• _ASSIGNED TASK_: A single figure is expected: how many lines of the data that follows contain the word "only".

### RECORDS FOR THE EXERCISE ###

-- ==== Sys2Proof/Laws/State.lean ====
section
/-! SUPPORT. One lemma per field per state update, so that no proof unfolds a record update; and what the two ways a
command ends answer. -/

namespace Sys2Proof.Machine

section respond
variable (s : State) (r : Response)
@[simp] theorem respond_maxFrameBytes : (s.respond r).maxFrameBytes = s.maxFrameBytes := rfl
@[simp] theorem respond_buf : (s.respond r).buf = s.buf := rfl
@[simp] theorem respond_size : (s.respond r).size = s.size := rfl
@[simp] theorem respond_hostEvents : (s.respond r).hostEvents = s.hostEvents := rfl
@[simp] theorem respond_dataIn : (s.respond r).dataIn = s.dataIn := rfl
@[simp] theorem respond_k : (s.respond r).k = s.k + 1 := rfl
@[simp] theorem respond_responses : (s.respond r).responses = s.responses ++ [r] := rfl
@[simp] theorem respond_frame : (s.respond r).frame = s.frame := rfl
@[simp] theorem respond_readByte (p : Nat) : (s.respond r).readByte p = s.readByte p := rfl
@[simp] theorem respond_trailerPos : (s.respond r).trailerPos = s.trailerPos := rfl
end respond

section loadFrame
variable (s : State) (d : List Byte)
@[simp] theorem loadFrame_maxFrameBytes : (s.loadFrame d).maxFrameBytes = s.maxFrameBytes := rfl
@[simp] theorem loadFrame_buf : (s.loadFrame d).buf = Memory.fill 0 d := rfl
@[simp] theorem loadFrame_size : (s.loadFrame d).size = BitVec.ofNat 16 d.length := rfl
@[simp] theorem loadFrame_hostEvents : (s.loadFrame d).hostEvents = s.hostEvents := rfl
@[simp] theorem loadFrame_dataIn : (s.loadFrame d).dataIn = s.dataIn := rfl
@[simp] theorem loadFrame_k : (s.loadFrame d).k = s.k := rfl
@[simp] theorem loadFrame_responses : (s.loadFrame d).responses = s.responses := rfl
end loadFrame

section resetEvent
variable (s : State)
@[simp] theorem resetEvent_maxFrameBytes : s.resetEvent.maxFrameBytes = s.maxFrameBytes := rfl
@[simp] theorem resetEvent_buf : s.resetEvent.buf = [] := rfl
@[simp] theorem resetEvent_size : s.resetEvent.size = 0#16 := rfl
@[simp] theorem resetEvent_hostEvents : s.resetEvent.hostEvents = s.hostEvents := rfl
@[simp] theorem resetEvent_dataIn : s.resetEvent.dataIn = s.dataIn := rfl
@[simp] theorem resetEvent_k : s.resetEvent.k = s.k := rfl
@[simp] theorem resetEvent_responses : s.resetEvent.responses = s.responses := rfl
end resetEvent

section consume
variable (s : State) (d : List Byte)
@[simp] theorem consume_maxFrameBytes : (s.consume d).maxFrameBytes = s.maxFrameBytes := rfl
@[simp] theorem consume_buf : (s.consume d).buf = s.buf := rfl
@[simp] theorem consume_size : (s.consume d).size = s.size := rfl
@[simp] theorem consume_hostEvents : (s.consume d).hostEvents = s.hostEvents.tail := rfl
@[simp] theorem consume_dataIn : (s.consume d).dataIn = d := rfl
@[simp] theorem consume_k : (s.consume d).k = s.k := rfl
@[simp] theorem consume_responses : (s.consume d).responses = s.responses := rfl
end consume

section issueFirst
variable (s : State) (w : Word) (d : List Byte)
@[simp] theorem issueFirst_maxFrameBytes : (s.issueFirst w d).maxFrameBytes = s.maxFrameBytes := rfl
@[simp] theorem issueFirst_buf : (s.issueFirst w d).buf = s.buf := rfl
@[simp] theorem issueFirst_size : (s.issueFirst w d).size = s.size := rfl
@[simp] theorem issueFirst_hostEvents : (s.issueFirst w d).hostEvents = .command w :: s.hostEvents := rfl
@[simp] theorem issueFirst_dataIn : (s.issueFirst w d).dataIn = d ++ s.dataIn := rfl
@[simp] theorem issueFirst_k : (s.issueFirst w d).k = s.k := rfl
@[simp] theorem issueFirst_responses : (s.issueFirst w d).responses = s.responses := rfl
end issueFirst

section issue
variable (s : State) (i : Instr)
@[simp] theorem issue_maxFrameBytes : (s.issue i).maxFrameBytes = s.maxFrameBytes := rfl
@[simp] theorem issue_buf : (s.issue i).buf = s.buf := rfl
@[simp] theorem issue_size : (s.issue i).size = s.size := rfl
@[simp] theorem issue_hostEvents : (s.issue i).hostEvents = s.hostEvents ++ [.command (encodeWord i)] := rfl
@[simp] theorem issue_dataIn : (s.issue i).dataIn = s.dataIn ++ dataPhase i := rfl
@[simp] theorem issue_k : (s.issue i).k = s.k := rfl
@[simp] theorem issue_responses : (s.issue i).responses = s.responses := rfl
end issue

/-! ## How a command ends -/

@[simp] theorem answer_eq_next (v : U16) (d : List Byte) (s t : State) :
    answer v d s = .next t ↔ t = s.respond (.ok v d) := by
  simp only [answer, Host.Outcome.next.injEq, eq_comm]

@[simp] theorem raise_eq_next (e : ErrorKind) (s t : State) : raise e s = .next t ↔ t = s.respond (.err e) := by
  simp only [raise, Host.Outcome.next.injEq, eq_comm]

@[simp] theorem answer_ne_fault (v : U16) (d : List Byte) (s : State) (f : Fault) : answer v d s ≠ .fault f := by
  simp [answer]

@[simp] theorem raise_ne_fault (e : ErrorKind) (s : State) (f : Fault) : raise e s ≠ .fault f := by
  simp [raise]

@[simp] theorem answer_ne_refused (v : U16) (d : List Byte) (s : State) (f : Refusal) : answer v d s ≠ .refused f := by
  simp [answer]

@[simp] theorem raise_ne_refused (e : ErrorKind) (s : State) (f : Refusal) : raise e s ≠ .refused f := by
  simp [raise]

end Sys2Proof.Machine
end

###

• _SOLUTION FOR THIS TASK_: 2